(Saved data entries)

=== Begin Enclosure ===

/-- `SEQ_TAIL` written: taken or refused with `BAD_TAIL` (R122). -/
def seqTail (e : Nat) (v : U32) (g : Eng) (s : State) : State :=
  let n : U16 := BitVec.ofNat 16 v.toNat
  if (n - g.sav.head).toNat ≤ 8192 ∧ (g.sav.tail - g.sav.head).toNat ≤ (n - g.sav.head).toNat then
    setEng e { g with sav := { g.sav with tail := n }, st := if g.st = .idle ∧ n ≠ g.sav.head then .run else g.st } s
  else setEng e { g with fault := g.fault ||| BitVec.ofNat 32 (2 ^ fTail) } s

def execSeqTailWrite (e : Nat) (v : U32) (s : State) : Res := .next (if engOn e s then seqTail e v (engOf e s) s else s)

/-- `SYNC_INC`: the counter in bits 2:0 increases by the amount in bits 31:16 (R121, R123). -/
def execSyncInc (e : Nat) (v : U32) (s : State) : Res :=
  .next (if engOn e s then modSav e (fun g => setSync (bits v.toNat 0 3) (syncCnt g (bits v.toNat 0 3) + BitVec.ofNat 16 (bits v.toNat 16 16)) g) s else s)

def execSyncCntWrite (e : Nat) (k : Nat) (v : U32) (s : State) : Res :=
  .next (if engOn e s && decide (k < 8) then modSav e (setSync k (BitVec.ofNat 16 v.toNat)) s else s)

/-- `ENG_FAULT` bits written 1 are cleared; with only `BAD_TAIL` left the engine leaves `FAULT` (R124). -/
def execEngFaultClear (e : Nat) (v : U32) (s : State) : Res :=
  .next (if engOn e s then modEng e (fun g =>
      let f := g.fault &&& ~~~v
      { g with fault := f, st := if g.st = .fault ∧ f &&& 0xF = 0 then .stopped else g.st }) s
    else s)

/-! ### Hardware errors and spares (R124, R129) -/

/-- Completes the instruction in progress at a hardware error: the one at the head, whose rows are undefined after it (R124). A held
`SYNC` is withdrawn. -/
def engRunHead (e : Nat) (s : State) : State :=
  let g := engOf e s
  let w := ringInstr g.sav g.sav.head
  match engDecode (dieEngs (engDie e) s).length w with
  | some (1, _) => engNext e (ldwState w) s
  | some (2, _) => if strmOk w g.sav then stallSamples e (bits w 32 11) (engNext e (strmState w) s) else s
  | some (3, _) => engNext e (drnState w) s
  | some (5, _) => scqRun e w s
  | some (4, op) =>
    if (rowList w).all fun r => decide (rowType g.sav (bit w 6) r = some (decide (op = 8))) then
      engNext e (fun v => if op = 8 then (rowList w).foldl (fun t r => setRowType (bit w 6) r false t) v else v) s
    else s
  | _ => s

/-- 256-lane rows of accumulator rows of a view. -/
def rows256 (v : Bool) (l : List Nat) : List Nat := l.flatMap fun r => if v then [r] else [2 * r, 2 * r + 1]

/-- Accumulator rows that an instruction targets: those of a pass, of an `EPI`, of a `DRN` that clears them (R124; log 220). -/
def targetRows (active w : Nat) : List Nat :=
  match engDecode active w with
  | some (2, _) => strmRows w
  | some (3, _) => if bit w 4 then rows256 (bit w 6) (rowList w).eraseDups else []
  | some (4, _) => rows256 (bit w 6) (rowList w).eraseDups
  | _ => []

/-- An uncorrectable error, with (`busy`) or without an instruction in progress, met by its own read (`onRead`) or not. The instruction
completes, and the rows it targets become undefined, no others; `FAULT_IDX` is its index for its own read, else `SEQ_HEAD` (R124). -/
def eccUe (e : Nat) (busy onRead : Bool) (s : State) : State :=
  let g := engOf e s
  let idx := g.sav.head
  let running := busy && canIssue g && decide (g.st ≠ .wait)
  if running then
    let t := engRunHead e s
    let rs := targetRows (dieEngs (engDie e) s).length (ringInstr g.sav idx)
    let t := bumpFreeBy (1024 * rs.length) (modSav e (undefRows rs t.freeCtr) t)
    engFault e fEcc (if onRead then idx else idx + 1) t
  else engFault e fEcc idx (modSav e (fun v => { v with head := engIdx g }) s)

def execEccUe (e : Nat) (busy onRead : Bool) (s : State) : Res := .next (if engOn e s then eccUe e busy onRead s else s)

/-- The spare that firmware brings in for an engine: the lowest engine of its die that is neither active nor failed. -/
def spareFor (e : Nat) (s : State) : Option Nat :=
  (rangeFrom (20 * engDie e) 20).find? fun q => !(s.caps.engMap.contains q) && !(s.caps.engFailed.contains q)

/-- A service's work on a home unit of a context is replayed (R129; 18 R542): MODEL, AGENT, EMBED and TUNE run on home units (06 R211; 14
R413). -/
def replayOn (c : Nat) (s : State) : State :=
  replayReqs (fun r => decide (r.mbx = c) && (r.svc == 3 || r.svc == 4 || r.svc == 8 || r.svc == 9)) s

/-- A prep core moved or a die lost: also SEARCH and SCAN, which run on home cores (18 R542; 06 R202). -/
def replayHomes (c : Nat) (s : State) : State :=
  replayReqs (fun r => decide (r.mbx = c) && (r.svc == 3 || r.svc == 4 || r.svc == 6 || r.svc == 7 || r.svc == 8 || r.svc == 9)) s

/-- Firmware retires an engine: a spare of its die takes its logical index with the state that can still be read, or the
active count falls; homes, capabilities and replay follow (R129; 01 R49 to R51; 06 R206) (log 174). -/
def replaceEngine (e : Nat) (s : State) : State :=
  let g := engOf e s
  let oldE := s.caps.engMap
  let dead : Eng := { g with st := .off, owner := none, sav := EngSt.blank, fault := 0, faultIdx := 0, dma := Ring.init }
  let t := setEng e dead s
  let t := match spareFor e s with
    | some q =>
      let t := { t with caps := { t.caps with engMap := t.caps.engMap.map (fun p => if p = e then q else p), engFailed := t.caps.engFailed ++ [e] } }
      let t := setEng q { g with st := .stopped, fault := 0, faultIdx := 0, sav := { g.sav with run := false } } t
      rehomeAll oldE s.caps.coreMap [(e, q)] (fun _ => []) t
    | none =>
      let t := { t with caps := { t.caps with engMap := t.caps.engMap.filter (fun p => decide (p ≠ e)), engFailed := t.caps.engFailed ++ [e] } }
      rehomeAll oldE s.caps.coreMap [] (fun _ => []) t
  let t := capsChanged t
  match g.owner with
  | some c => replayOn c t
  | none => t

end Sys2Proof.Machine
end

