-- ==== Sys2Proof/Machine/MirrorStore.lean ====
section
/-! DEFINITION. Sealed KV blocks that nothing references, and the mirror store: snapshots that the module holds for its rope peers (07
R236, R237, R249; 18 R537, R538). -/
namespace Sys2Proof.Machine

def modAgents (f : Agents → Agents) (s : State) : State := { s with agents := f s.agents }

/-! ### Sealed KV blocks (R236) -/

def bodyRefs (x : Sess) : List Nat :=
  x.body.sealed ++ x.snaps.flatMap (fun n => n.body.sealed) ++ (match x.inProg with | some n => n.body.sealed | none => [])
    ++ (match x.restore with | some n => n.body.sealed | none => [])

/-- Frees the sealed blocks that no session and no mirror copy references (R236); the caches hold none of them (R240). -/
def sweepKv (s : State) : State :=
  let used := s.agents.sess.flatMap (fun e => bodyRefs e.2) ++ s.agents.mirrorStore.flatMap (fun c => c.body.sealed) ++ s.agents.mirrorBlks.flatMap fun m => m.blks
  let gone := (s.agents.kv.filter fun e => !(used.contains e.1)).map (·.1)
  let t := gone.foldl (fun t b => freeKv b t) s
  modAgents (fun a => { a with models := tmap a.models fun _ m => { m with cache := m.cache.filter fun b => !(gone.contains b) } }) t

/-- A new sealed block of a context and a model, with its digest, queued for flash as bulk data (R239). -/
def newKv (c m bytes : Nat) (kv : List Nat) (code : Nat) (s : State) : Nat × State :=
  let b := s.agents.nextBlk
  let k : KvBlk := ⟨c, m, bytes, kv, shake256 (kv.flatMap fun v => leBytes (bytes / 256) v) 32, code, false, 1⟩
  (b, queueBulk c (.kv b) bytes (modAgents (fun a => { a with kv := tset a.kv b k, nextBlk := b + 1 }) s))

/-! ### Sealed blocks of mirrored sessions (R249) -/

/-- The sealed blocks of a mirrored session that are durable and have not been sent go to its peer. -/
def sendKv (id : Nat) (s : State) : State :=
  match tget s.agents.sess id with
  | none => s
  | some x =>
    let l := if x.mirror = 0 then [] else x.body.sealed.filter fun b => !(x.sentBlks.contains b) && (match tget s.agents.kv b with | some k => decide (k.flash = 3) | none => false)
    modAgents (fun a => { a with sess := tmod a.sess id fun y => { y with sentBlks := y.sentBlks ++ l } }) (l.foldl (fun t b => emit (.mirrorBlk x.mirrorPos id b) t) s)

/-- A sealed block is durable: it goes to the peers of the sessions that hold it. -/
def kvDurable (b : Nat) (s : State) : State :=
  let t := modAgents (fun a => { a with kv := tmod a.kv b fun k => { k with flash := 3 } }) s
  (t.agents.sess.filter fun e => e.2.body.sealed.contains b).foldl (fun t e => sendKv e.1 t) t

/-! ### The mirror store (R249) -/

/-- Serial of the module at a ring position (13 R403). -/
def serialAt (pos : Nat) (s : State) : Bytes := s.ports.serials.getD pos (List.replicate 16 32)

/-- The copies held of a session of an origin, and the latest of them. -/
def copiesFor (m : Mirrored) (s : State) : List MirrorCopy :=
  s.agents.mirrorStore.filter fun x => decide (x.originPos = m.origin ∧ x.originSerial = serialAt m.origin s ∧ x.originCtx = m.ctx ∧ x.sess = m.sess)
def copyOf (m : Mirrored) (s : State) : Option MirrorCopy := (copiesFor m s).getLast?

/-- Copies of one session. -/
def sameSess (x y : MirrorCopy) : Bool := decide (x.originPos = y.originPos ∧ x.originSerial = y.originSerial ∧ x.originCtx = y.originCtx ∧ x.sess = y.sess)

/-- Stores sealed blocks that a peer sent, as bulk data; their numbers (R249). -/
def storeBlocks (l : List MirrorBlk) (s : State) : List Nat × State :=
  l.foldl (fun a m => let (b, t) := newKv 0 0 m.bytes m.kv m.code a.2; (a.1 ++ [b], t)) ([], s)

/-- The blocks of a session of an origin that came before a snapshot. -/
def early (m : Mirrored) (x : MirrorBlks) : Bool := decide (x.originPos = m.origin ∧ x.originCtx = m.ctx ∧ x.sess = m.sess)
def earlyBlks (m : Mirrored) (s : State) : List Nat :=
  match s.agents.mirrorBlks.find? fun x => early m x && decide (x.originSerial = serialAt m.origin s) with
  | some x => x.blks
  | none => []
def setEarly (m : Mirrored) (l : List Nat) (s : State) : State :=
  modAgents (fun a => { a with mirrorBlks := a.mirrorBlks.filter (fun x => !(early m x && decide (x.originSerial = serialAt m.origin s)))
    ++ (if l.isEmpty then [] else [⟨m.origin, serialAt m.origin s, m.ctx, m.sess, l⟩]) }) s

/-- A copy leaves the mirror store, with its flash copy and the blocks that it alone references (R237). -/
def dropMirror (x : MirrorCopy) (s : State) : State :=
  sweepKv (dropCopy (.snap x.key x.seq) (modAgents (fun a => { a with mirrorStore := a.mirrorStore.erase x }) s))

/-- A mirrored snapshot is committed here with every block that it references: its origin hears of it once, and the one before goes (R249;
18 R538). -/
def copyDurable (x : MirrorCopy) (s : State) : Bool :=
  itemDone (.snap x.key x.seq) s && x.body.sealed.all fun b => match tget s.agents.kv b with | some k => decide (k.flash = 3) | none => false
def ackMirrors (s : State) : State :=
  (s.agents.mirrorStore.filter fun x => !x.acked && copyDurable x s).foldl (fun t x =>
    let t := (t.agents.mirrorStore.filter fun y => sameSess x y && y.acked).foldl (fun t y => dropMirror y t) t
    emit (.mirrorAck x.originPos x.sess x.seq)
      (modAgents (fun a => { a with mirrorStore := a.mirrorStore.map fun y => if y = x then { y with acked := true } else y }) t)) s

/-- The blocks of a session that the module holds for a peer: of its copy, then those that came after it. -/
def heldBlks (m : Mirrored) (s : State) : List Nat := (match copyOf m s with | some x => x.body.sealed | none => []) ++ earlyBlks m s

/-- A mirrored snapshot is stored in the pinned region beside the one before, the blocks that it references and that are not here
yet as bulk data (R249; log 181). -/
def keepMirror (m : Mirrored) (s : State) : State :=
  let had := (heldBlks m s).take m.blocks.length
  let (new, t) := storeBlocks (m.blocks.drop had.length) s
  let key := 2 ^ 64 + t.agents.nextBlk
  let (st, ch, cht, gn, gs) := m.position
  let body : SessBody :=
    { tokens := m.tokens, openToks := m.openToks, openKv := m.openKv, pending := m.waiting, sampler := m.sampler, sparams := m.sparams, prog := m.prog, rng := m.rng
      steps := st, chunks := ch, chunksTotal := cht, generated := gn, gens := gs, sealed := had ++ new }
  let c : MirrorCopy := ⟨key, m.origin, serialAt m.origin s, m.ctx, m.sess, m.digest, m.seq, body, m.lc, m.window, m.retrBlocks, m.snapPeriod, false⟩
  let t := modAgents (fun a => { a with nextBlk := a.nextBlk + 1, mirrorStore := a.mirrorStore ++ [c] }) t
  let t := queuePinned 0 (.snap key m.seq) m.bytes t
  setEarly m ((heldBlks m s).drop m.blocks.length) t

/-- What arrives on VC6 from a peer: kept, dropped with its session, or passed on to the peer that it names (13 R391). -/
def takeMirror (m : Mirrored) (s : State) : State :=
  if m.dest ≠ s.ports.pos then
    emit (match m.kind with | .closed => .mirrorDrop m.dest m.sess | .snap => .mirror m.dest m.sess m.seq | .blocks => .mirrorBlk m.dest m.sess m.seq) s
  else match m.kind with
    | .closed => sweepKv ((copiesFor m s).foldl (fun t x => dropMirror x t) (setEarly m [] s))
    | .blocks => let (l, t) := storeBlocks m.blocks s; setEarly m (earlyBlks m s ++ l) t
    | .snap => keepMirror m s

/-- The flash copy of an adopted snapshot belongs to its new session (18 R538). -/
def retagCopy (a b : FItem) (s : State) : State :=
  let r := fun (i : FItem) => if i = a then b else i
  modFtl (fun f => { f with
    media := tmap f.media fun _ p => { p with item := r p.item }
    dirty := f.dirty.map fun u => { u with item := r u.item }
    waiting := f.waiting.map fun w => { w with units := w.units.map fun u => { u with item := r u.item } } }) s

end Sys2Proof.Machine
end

=== End Enclosure ===

Problem.
Give back precisely the lines above that start at the line containing "(R124). A held" and end at the line containing "if (rowList w).all", inclusive. No other lines belong in the output.

Solution for this problem.
/-- Completes the instruction in progress at a hardware error: the one at the head, whose rows are undefined after it (R124). A held
`SYNC` is withdrawn. -/
def engRunHead (e : Nat) (s : State) : State :=
  let g := engOf e s
  let w := ringInstr g.sav g.sav.head
  match engDecode (dieEngs (engDie e) s).length w with
  | some (1, _) => engNext e (ldwState w) s
  | some (2, _) => if strmOk w g.sav then stallSamples e (bits w 32 11) (engNext e (strmState w) s) else s
  | some (3, _) => engNext e (drnState w) s
  | some (5, _) => scqRun e w s
  | some (4, op) =>
    if (rowList w).all fun r => decide (rowType g.sav (bit w 6) r = some (decide (op = 8))) then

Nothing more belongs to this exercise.